And don't forget to read a history of influential prositutes throughout history for examples of heroism, good works etc.

@8 -- ditto

36
@22, I think that should be -.O
37
@25: I forgot the marinara sauce.
38
Laurel @31: "What the hell's wrong with being a professor of women's studies? That's a field that really *needs* to not be dominated by idiots."

All the fields listed by seandr @ 29 need to not be dominated by idiots. And yet they all are, except maybe wet nurses and MSWs.

But when having honey versus sugar in your tea becomes a political statement, professor of women's studies becomes the long-hanging fruit of joke jobs. Which is unfortunate.

39
From someone who has been there and done that:
a) Be super careful about your privacy. Use a fake name, and use a business cell phone, not your personal number.
b) Do not agree to be filmed/photographed, unless you want to become a porn star.
40
I did read the "Seduction of Peter S" by Lawrence Sanders years ago. Great book. Can't say the protagonist was happy at the end of it but he'd come to terms with himself.

What happens when you're NOT interested physically in someone? Eventually as you age, there would be a point where the more desirable partners would be less interested and now you're hooked on the money and then what? Would you sleep with someone you don't consider attractive?
41
In response to the letter: "Are there going to be repercussions to my psyche that I haven't envisioned yet?"

-Take a good long look at yourself in the mirror, and repeat: "I am a whore." It is the societal definition. Has been for a really, really long time. Can you live with that? How about, "I was a whore"? Or, "I was a slut, then a hooker"? Lady, this is the world you live in, and as much as all the sex positive Civil Rights Leader wannabees stomp their feet and hold their collective breath, this is what your psyche will store up and unload on you at some point in the future. So, the question is a constant - can you say these things to yourself & truly know these things about yourself & be ok with it?

Down with sugarcoating! FYI - no judgment from my standing - I don't care what you do. Although, I hate when people fool themselves & allow others to help them perpetuate fooling themselves.
42
@21: I was a sex worker for years. Never got into drugs. Never had anything bad happen except I got ripped off once. (Once in 6 years isn't so bad I get ripped off more often waiting tables). I never felt guilty about it. And will go back to it once I live in a more sex positive area. Oh and about "those people" "not ageing well" or whatever you said. I got denied my pinot grigio today at the store because the manager thought I was 17 with a fake ID. So I think I'm doing okay.
43
Sex work can be very positive and rewarding for those who choose to go into it for positive reasons and who keep themselves safe and supported (emotionally, physically and otherwise.) It can also be very negative as many of the stereotypes are, if the woman is forced into it by manipulation, necessity or other means.
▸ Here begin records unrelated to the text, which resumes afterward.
/-- Handles (R155, R157, R159, R162): a creation takes the lowest free handle and the lowest base at which no extent of the
unit is overlapped; a release turns the handle Releasing, and its end leaves zeros without poison and no entry. -/
def Obligations.HandleCommands : Prop :=
  ∀ (r : Req) (s : State) (o : ObjRow),
    (s.writes 0x8001 0 ruleCreateHandle r o → r.payload.length = 16 →
      let e := s.dev.counted 0x8001 o r
      let w := wordAt r.payload
      let t := bits (w 0) 8 0
      let k := bits (w 0) 12 9
      let a := BitVec.ofNat 11 (w 2)
      let lent := if reqLent e r then a ||| (1#11 <<< 8) else a &&& ~~~(1#11 <<< 8)
      let units := if bit (w 0) 17 then [13, 14, 15] else [bits (w 0) 16 13]
      let say := s.wrote 0x8001 0 o r
      let n := (w 1 + 63) / 64
      e.tenantDefined t = true → a.getLsbD 9 = false → a.getLsbD 10 = false →
      (a.getLsbD 7 = false → 1 ≤ w 1 → w 1 ≤ 524288 →
        ((e.cluster k).ready = false → exec (.createHandle r) s = say 0x0B [] e) ∧
        ((e.cluster k).ready = true →
          ((e.limits t).handles < (e.handleUse t).1 + 1 ∨ (e.limits t).bytes < (e.handleUse t).2 + n →
            exec (.createHandle r) s = say 0x09 [] e) ∧
          ((e.handleUse t).1 + 1 ≤ (e.limits t).handles → (e.handleUse t).2 + n ≤ (e.limits t).bytes →
            (∀ h, e.freeHandle = some h → ∀ x, e.findIn k (w 1) units = some x →
              exec (.createHandle r) s = say 0x00 (leBytes 2 h) (e.putHandle h ⟨t, k, x.1, x.2, w 1, lent⟩)) ∧
            (e.freeHandle = none ∨ e.findIn k (w 1) units = none → exec (.createHandle r) s = say 0x0A [] e)))) ∧
      (a.getLsbD 7 = true → (e.handleUse t).1 + 1 ≤ (e.limits t).handles → ∀ h, e.freeHandle = some h →
        exec (.createHandle r) s =
          say 0x00 (leBytes 2 h) (e.putHandle h ⟨t, 0, 0, bits (w 3) 17 0, bits (w 3) 30 18, lent⟩))) ∧
    (s.writes 0x8002 0 ruleReleaseHandle r o → scalarFault o r.payload = none →
      let e := s.dev.counted 0x8002 o r
      let h := ofLe r.payload
      (e.handle? h = none → exec (.releaseHandle r) s = s.wrote 0x8002 0 o r 0x06 [] e) ∧
      (∀ x, e.handle? h = some x → x.reserve = false →
        (e.handleInUse h = true → exec (.releaseHandle r) s = s.wrote 0x8002 0 o r 0x08 [] e) ∧
        (e.handleInUse h = false → exec (.releaseHandle r) s = s.wrote 0x8002 0 o r 0x00 []
          (e.putHandle h { x with attrs := x.attrs ||| (1#11 <<< 10) })))) ∧
    (∀ v e, s.takes 0x8003 0 ruleHandleTable r o v e → v.length = 131072 →
      let bad := e.mem.lost.any (fun h => match handleOf (bytesAt v (16 * h) 16) with | some x => !x.ranged | none => false)
      (bad = true → exec (.handleRecreate r) s = s.told e 0x8003 0 o r 0x06 [] e) ∧
      (bad = false → ∃ u, exec (.handleRecreate r) s = s.told e 0x8003 0 o r 0x00 [] u ∧
        ∀ h, e.mem.lost.contains h = false → Tbl.find? u.mem.handles h = Tbl.find? e.mem.handles h)) ∧
    (∀ (h : HandleId), s.alive = true → s.dev.mem.lost.contains h.toNat = true → exec (.handleZeroDone h) s = s.goes s.dev) ∧
    (∀ (h : HandleId) (x : Handle), s.alive = true → s.dev.handle? h.toNat = some x → x.releasing = true →
      x.remote = false → ∃ u, exec (.handleZeroDone h) s = s.goes u ∧ Tbl.find? u.mem.handles h.toNat = none ∧
        (∀ b, x.addr 0 ≤ b → b < x.addr 0 + x.units * 4096 →
          u.mem.m.byte b = 0#8 ∧ Tbl.get 0#2 u.mem.m.poison (b / 4) = 0#2) ∧
        ∀ b, (b < x.addr 0 ∨ x.addr 0 + x.units * 4096 ≤ b) → u.mem.m.byte b = s.dev.mem.m.byte b) ∧
    (∀ (d : Device) (k unit len b : Nat), d.findBase k unit len = some b →
      let rows := (len + 63) / 64 * 64
      b + rows ≤ unitBytes unit / 64 ∧
      (∀ h x, Tbl.find? d.mem.handles h = some x → x.cluster = k → x.unit = unit → x.remote = false →
        b + rows ≤ x.base ∨ x.base + x.units * 64 ≤ b) ∧
      (∀ b', b' < b → ∃ h x, (h, x) ∈ d.mem.handles ∧ x.cluster = k ∧ x.unit = unit ∧ x.remote = false ∧
        x.base < b' + rows ∧ b' < x.base + x.units * 64))

/-! ### Serving (09) -/

/-- A submission whose keyed check and counter pass (R216): a known client ID, no free slot and a failed check are refused
with a result record and leave no entry; an admitted one takes the lowest free slot, pins its adapter's version and is
QUEUED. Every lead core then looks for a round. -/
def Obligations.Submissions : Prop :=
  ∀ (r : Req) (s : State) (o : ObjRow), s.writes 0x6001 0 ruleSubmit r o → r.payload.length = 64 →
    let e := s.dev.counted 0x6001 o r
    let t := r.tenant.toNat
    let u := subOf r.payload
    let known := (e.reqOf t u.client).isSome || e.admittedBefore t u.client
    let reply := fun (status : Nat) (p : List Byte) (v : Device) =>
      exec (.submit r) s = s.goes ((v.finishWrite (e.answerKey r) r 0x6001 0 (decide (o.right = 4)) status p).kickAll)
    (known = true →
      let v := e.bump (key 0x6010 2) 1
      (∀ x, e.reqOf t u.client = some x → x.2.live = false → reply 0x0D (e.recordOf x.1 0x16 e.time32) v) ∧
      ((∀ x, e.reqOf t u.client = some x → x.2.live = true) →
        reply 0x0D (e.bareRecord 0xFFFF 0 0x16 u.client) (v.bump (key 0x6010 3) 0))) ∧
    (known = false →
      (lowestFree (Tbl.keys e.serv.reqs) 65536 0 = none →
        reply 0x0D (e.bareRecord 0xFFFF 0 0x14 u.client) ((e.bump (key 0x6010 2) 1).bump (key 0x6010 3) 0)) ∧
      (∀ slot, lowestFree (Tbl.keys e.serv.reqs) 65536 0 = some slot →
        Tbl.find? e.serv.reqs slot = none ∧ (∀ j < slot, ∃ x, Tbl.find? e.serv.reqs j = some x) ∧
        (∀ c v, e.admitFault t slot u = (some c, v) → reply 0x0D (v.bareRecord slot 1 c u.client)
          ((v.bump (key 0x6010 2) 1).bump (key 0x6010 3) (if c = 0x04 then 1 else 0))) ∧
        (∀ v, e.admitFault t slot u = (none, v) →
          let pin := if u.adapter = 0 then 0 else (v.adapter u.adapter).cur
          ∃ g, reply 0x00 (g.currentRecord slot) g ∧ g.req slot = u.entry t r.counter.toNat pin ∧ (g.req slot).state = 2 ∧
            (∀ j, j ≠ slot → g.req j = v.req j) ∧ (pin ≠ 0 → (g.version pin).pins = (v.version pin).pins + 1) ∧
            g.ctr (key 0x6010 1) = min (2 ^ 64 - 1) (v.ctr (key 0x6010 1) + 1) ∧ g.mem = v.mem)))

/-- A cancel (R220), a deadline's passing on an idle lead core (R221) and the end of retention (R212). An ended request's entry
keeps its state, its status and no pin; no other entry changes. -/
def Obligations.EndsOfRequests : Prop :=
  (∀ (r : Req) (s : State) (o : ObjRow), s.writes 0x6002 0 ruleCancel r o → scalarFault o r.payload = none →
    let e := s.dev.counted 0x6002 o r
    let t := r.tenant.toNat
    let c := ofLe r.payload
    let reply := fun (status : Nat) (p : List Byte) (v : Device) => exec (.cancel r) s = s.wrote 0x6002 0 o r status p v
    (e.reqOf t c = none → reply 0x0D (e.bareRecord 0xFFFF 0 (if e.admittedBefore t c then 0x18 else 0x19) c) e) ∧
    (∀ x, e.reqOf t c = some x →
      (x.2.live = false → reply 0x00 (e.currentRecord x.1) e) ∧
      (x.2.live = true → (e.aux x.1).inRound = true →
        let v := e.setReq x.1 { x.2 with cancel := true }
        reply 0x00 (v.currentRecord x.1) v) ∧
      (x.2.live = true → (e.aux x.1).inRound = false →
        let v := e.endReq x.1 6 0x02
        reply 0x00 (v.currentRecord x.1) v))) ∧
  (∀ (d : Device) (slot state status : Nat), (d.req slot).live = true →
    let v := d.endReq slot state status
    v.req slot = { d.req slot with state := state, status := status, pin := 0 } ∧ (∀ j, j ≠ slot → v.req j = d.req j) ∧
    (v.aux slot).inRound = false ∧ (v.aux slot).sent = d.clk.up ∧ v.clk = d.clk ∧ v.cim = d.cim ∧
    ∃ l p, v.out = d.out ++ l ++ [.result (d.aux slot).car (d.aux slot).source (BitVec.ofNat 9 (d.req slot).tenant) p]) ∧
  (∀ (slot : BitVec 16) (s : State) (v : ServInfo), s.alive = true →
    let d := s.dev
    let x := d.req slot.toNat
    d.serving? x.inst = some v → x.live = true → x.deadline ≠ 2 ^ 48 - 1 → Tbl.find? d.serv.rounds x.inst = none →
    d.coreUp v.lead.val = true → (d.core v.lead.val).seq.phase = .idle →
      let e := if d.passed x.deadline then d else d.advance (d.timeLeft x.deadline)
      exec (.deadlinePass slot) s = s.goes ((e.instReqs x.inst).foldl (fun d q => d.settleIdle v q.1) e)) ∧
  (∀ (d : Device) (v : ServInfo) (slot : Nat), (d.aux slot).failure = none →
    ((d.aux slot).fenced = true → d.settleIdle v slot = d.endReq slot 8 0x05) ∧
    ((d.aux slot).fenced = false → d.passed (d.req slot).deadline = true → d.settleIdle v slot = d.endReq slot 7 0x03) ∧
    ((d.aux slot).fenced = false → d.passed (d.req slot).deadline = false → d.reg (key 0x6000 3) = 1 →
      d.boundExceeds slot (d.req slot) v = true → d.settleIdle v slot = d.endReq slot 7 0x04)) ∧
  (∀ (slot : BitVec 16) (s : State), s.alive = true → 5 ≤ (s.dev.req slot.toNat).state → s.dev.framesHeld slot.toNat = false →
    ∃ v, exec (.retentionExpiry slot) s = s.goes v ∧ v.req slot.toNat = ReqEnt.free ∧
      (∀ j, j ≠ slot.toNat → v.req j = s.dev.req j) ∧
      v.clk.up = max s.dev.clk.up ((s.dev.aux slot.toNat).sent + s.dev.reg (key 0x6000 2) * 1000000))

/-- The control records (R223): a tenant writes its own record and tenant 0 every one and the limits; a cleared Enabled with
FENCE fails the requests it names, at once or at the closing mark of their round. -/
def Obligations.ServingControls : Prop :=
  ∀ (r : Req) (s : State) (o : ObjRow),
    (s.writes 0x6004 0 ruleTenantServing r o → r.payload.length = 4096 → exec (.tenantServingWrite r) s =
      s.wrote 0x6004 0 o r 0x00 [] ((List.range 512).foldl
        (fun d t => d.writeTenantCtl r.tenant.toNat t (bytesAt r.payload (8 * t) 8)) (s.dev.counted 0x6004 o r))) ∧
    (s.writes 0x6006 0 ruleInstServing r o → r.payload.length = 8192 → exec (.instanceServingWrite r) s =
      s.wrote 0x6006 0 o r 0x00 [] ((List.range 1024).foldl
        (fun d i => if d.ownsInstance r.tenant.toNat i then d.writeInstCtl i (ctlOf (bytesAt r.payload (8 * i) 8)) else d)
        (s.dev.counted 0x6006 o r))) ∧
    (∀ v e, s.takes 0x6030 0 ruleExperts r o v e → v.length = 262144 → exec (.expertControlWrite r) s =
      s.told e 0x6030 0 o r 0x00 [] (v.zipIdx.foldl (fun d b =>
        if decide (Tbl.get 1 d.serv.experts b.2 ≠ b.1.toNat % 4) && d.ownsInstance r.tenant.toNat (b.2 / 256)
        then d.writeExpert b.2 b.1 else d) e)) ∧
    (∀ (d : Device) (by_ t : Nat) (b : List Byte),
      let v := d.writeTenantCtl by_ t b
      (by_ ≠ 0 → by_ ≠ t → v = d) ∧
      ((by_ = 0 ∨ by_ = t) → v.tenantCtl t = ctlOf b ∧ (∀ j, j ≠ t → v.tenantCtl j = d.tenantCtl j)) ∧
      ((by_ = 0 ∨ by_ = t) → bit (wordAt b 0) 0 = true ∨ bit (wordAt b 0) 1 = false → ∀ k, v.req k = d.req k)) ∧
    (∀ (d : Device) (i : Nat) (c : Ctl),
      (d.writeInstCtl i c).instCtl i = c ∧ (∀ j, j ≠ i → (d.writeInstCtl i c).instCtl j = d.instCtl j) ∧
      (c.enabled = true ∨ c.mode = false → ∀ k, (d.writeInstCtl i c).req k = d.req k)) ∧
    (∀ (d : Device) (slot : Nat), (d.req slot).live = true →
      ((d.aux slot).inRound = true → d.fenceReq slot = d.setAux slot { d.aux slot with fenced := true }) ∧
      ((d.aux slot).inRound = false → d.fenceReq slot = d.endReq slot 8 0x05))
It seems to me like NA chose to explore it and enjoyed it. GOOD FOR HER!

Stay safe, find a supportive network, maybe some friends in the industry. Use discretion and keep your personal info private. Find what works for you and respect that. Anyone who tries to convince you to cross you boundaries does not respect you and does not deserve your time.

Contrary to popular belief, the majority of clients who see escorts are respectful, kind people who seek sex or companionship professionally.

Sex is special and everyone deserves a positive sex life. Most sex workers can CHOOSE who they see, and they do not have to see anyone that they do not feel comfortable with.

*Please note: the majority of sex workers are not seen as such on a daily basis. They work indoors, online, by referrals, etc. The street workers are the most visible, thus perpetuating the negative stereotypes, however, they are also the least common in pure numbers*

For those who think negatively about sex work, those feelings are something that you feel. I feel differently. Let's agree to disagree.

Have fun and play safe NA! :)
44
This is the letter writer. I just came back and re-read the advice and comments once again. I'm a bit surprised at the level of bias in some of the comments, with the assumptions that I have no other skills, do drugs or have fading looks. I have one advanced degree and am in school for another. I smoke pot a few times a year. I'm nearly thirty but most people think I'm around 23. I don't have shitty self-esteem or daddy issues. I'm simply underemployed. So there. And I've had plenty of sex with people I don't consider physically attractive, just mentally so. One's body is often besides the point for me. And what in my letter says I'm a slut? Three people in a year is pretty abstemious, I think. And should I discover any of my nieces were doing sex work, I wouldn't be bothered by it, provided they have a healthy attitude about it and sex in general.

I'm happy doing sex work. I've continued seeing the same guy. It's not like I'm rolling around town now in a Benz--I can just keep my lights on and eat something besides Ramen while working another job and attending school. I'm not 'hooked.' My client is a bit socially awkward and nerdy, as well as having health issues, and according to him he's getting the best sex of his life. That feels good to me.

I've told a few of my more open-minded friends what I've been up to, and have received nothing but support coupled with wariness. I don't know how I'd go about finding others in the industry in this city, as it's quite liberal but it's not Seattle. So thanks for the support from those who gave it. I've got books on the way from Amazon. I'm happy, I'm safe, and I'm seeing my client again tonight.